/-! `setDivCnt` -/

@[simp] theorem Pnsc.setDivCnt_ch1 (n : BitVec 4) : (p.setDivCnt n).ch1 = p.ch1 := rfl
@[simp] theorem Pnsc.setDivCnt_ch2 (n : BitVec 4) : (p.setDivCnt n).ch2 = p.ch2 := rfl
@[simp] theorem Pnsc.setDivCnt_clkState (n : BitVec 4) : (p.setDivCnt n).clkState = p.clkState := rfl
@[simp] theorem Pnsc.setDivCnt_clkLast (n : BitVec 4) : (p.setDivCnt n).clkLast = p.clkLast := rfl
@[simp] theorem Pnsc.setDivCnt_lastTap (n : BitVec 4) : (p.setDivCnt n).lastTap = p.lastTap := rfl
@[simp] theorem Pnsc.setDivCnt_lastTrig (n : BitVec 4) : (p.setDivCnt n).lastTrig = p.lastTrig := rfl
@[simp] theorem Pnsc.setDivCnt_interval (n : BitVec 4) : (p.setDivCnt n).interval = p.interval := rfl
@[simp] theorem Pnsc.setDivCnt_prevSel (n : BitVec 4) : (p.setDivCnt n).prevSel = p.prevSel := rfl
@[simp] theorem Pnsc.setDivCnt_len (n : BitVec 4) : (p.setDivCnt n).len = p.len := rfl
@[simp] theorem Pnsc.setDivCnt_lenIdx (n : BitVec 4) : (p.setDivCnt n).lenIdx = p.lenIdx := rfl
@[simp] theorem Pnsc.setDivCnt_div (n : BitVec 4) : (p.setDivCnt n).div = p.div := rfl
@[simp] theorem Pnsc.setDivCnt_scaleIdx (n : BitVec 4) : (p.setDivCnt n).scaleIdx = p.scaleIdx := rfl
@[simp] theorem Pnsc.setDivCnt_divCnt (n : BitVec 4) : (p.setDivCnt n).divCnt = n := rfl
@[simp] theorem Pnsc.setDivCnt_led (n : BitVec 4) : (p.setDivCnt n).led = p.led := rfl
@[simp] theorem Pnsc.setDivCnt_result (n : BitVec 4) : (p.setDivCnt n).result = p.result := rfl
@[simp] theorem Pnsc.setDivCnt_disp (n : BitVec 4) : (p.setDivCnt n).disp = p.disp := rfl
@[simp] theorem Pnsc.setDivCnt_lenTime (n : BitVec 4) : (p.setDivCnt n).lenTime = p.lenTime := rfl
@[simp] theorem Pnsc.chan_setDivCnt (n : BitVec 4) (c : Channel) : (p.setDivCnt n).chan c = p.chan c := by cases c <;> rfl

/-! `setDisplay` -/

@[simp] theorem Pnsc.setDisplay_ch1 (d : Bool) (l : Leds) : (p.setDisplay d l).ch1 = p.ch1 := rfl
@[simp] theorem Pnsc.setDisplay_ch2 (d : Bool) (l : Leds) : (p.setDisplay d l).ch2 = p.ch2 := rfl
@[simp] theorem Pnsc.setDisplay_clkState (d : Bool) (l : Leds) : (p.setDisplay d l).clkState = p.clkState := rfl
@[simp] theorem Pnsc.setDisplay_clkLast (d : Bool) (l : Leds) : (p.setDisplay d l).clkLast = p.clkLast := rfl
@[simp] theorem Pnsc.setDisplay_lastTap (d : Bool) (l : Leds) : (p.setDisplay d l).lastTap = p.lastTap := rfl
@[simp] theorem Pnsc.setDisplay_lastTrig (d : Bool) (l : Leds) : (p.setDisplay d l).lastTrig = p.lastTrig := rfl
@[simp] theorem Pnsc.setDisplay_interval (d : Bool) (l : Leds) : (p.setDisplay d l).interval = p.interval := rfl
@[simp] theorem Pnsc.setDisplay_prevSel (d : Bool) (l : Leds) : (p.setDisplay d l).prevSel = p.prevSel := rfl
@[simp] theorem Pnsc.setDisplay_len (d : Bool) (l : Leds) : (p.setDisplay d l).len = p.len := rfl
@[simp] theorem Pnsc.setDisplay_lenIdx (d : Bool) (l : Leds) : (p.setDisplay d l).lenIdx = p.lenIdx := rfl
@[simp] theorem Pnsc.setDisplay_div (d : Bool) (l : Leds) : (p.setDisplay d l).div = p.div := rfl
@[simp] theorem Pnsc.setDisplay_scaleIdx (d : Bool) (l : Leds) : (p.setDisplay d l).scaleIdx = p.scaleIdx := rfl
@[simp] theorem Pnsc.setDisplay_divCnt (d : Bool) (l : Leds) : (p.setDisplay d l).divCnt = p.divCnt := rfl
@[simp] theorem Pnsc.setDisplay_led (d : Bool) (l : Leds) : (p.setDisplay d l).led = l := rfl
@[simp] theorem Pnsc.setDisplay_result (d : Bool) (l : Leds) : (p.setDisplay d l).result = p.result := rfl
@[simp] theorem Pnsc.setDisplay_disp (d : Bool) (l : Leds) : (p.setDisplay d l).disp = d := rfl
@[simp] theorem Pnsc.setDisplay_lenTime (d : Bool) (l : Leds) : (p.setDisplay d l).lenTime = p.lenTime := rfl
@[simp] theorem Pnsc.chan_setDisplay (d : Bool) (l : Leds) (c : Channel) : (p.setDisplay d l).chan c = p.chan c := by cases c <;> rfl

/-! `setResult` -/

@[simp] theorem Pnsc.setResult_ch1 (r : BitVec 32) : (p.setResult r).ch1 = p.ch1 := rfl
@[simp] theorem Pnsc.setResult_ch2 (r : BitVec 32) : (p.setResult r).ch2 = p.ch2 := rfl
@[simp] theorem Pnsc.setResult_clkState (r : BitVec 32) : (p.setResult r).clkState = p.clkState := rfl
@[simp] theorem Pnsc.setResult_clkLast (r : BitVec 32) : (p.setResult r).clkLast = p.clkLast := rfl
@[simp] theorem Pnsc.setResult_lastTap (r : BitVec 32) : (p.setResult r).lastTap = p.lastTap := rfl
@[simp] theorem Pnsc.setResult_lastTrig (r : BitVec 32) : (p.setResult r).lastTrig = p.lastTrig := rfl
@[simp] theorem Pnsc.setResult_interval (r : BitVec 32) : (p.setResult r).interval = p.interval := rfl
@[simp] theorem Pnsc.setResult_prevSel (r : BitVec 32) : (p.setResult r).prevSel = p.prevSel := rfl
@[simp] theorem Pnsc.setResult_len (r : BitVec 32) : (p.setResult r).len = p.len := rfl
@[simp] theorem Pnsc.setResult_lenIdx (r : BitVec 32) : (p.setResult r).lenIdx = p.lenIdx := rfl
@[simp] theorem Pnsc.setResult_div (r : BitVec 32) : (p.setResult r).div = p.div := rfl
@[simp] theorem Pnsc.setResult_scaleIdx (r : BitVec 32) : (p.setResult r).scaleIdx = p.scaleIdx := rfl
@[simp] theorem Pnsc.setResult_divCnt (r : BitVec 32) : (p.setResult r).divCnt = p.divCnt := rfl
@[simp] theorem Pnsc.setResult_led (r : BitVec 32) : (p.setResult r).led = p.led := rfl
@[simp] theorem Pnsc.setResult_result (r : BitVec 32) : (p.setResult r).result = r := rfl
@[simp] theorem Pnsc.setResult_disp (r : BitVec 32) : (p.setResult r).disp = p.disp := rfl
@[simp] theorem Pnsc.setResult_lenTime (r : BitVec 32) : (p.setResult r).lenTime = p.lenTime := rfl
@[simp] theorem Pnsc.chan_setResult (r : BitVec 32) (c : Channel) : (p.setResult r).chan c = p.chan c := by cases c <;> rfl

··········

## TASK BRIEF
Take every line above that includes "lenIdx" and list it.

## OUTPUT OF THE EXERCISE
@[simp] theorem Pnsc.setDivCnt_lenIdx (n : BitVec 4) : (p.setDivCnt n).lenIdx = p.lenIdx := rfl
@[simp] theorem Pnsc.setDisplay_lenIdx (d : Bool) (l : Leds) : (p.setDisplay d l).lenIdx = p.lenIdx := rfl
@[simp] theorem Pnsc.setResult_lenIdx (r : BitVec 32) : (p.setResult r).lenIdx = p.lenIdx := rfl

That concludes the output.